The following depicts a broad overview over the EMOGI method.

![Overview of the EMOGI method](method_overview.png)

## Reproducibility
The analyses from the paper can be entirely reproduced. Several notebooks in the analysis directory allow you to generate all results and the [postprocessing](EMOGI/postprocessing.py) script computes ROC and PR curves for EMOGI and competing methods if set up correctly. Please note that you might need the datasets indicated below to properly reproduce all results. To re-train the models, please have a look at the respective section in this README. The existing models also contain the HDF5 containers used for training with fixed training and test splits. You might also want to check out [our compute capsule](https://doi.org/10.24433/CO.3567682.v1) if you are interested in reproducing results, running LRP for your favorite gene or even re-training models without going through the setup.

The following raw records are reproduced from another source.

-- ==== Sys2Proof/Machine/Staging.lean ====
section
/-! DEFINITION. Pending values of staged objects (R52). -/

namespace Sys2Proof.Machine

/-- A checked value of a staged object's item becomes its pending value (R52); refused while the group is APPLYING (R54). -/
def State.stage (s : State) (num inst : Nat) (v : Bytes) : Except Abort State :=
  match groupOf num with
  | none => .error .unsupportedAccess
  | some g =>
    if (s.group g).st = .applying then .error .groupBusy
    else .ok (({ s with dict := { s.dict with pend := tblPut s.dict.pend (storeKey num inst) v } }).setGroup g
      (fun x => { x with st := .pending }))

/-- Pending members of a group (R57). -/
def State.pendingCount (s : State) (g : Nat) : Nat := (groupEntries g s.dict.pend).length

/-- A consistent set is committed (R54): stored, waiting for its safe point, and the group is APPLYING; the configuration
generation advances and never wraps to 0 (R71). -/
def State.commitSet (s : State) (g : Nat) (set : Tbl Bytes) : State :=
  ({ s with dict := { s.dict with
      committed := set.foldl (fun (t : Tbl Bytes) (p : Nat × Bytes) => tblPut t p.1 p.2) s.dict.committed
      pend := groupOthers g s.dict.pend
      generation := if s.dict.generation + 1 = 0 then 1 else s.dict.generation + 1 } }).setGroup g (fun x => { x with st := .applying })

/-- A committed set as it is mirrored (R380): index, subindex, item, value. -/
def committedBytes (set : Tbl Bytes) : Bytes :=
  set.flatMap (fun (p : Nat × Bytes) => leBytes 3 (p.1 / 2 ^ 64) ++ leBytes 4 (p.1 % 2 ^ 64) ++ leBytes 2 p.2.length ++ p.2)

end Sys2Proof.Machine
end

## Installation & Dependencies
The code is written in Python 3 and was mainly tested on Python 3.6 and a Linux OS but should run on any OS that supports python and pip. Training is faster on a GPU (which requires the `tensorflow-gpu` instead of the normal `tensorflow` package) but works also on a standard computer.

EMOGI has the following dependencies:
* gcn (https://github.com/tkipf/gcn)
* Numpy
* Pandas
* Tensorflow
* h5py
* Networkx
* deepExplain (for an implementation of LRP, https://github.com/marcoancona/DeepExplain)
* mygene (for mapping of gene IDs)

For plotting and correct functioning of all the notebooks, you additionally might need:
* Matplotlib
* Seaborn
* Sklearn
* Scipy
* Goatools (for pathway enrichment)
* UMAP (for dimension reduction)
* UpSetPlot (for  visualization of overlaps between datasets/predictions beyond Venn diagrams)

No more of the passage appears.